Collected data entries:
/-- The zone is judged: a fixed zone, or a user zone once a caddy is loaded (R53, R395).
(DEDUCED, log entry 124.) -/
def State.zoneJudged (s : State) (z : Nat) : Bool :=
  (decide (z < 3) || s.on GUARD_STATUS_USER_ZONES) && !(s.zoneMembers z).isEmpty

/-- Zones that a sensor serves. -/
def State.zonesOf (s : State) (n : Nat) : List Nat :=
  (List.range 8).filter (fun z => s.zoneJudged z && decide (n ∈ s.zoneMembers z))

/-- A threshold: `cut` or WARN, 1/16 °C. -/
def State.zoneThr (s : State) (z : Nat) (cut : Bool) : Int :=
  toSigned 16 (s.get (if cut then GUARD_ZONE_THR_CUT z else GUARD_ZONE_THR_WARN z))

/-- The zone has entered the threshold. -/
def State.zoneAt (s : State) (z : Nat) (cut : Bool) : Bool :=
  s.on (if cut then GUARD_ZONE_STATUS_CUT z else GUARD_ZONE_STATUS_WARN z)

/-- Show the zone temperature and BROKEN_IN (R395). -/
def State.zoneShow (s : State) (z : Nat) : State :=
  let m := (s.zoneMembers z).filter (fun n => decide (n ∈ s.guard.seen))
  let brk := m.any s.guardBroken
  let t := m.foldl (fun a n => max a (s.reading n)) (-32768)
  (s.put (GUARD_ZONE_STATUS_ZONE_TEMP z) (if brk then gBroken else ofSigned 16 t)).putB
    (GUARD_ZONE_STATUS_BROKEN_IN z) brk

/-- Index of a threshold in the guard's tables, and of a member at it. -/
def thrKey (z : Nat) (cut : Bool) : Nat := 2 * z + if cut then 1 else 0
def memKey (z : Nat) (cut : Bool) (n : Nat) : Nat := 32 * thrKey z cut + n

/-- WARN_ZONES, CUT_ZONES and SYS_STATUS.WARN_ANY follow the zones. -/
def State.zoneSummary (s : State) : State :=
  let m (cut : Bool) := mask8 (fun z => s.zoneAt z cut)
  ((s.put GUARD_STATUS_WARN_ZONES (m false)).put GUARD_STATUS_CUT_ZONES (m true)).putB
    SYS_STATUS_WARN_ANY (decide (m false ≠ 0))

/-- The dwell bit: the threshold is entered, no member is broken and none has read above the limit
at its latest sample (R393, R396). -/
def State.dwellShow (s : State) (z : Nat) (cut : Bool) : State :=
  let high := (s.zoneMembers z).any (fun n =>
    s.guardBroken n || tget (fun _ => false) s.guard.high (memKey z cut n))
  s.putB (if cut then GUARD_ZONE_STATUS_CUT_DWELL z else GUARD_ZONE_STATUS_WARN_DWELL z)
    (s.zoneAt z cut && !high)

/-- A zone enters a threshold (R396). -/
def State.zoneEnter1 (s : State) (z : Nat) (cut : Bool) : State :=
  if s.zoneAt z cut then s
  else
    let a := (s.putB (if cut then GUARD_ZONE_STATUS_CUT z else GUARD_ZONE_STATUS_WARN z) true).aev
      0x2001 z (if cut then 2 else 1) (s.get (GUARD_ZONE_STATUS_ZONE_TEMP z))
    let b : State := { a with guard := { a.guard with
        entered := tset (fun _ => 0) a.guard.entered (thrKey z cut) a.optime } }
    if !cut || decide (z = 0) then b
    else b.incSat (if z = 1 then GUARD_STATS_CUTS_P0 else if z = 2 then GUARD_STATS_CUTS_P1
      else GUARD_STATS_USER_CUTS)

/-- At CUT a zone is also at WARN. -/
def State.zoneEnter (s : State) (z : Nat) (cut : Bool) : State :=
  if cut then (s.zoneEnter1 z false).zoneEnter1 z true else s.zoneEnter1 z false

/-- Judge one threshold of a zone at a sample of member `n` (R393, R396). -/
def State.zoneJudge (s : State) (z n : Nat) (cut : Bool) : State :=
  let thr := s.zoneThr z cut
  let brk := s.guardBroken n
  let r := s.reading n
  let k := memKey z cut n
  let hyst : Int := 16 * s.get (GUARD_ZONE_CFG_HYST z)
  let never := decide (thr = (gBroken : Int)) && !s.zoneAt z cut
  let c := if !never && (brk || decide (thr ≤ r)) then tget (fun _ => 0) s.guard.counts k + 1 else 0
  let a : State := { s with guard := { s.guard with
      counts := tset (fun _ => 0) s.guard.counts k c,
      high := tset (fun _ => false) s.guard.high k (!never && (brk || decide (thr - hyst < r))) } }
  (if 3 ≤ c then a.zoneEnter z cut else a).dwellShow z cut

▸ **EXERCISE**:
Which lines above include the string "thrKey"? Show them.

▸ **EXPECTED OUTPUT**:
def thrKey (z : Nat) (cut : Bool) : Nat := 2 * z + if cut then 1 else 0
def memKey (z : Nat) (cut : Bool) (n : Nat) : Nat := 32 * thrKey z cut + n
        entered := tset (fun _ => 0) a.guard.entered (thrKey z cut) a.optime } }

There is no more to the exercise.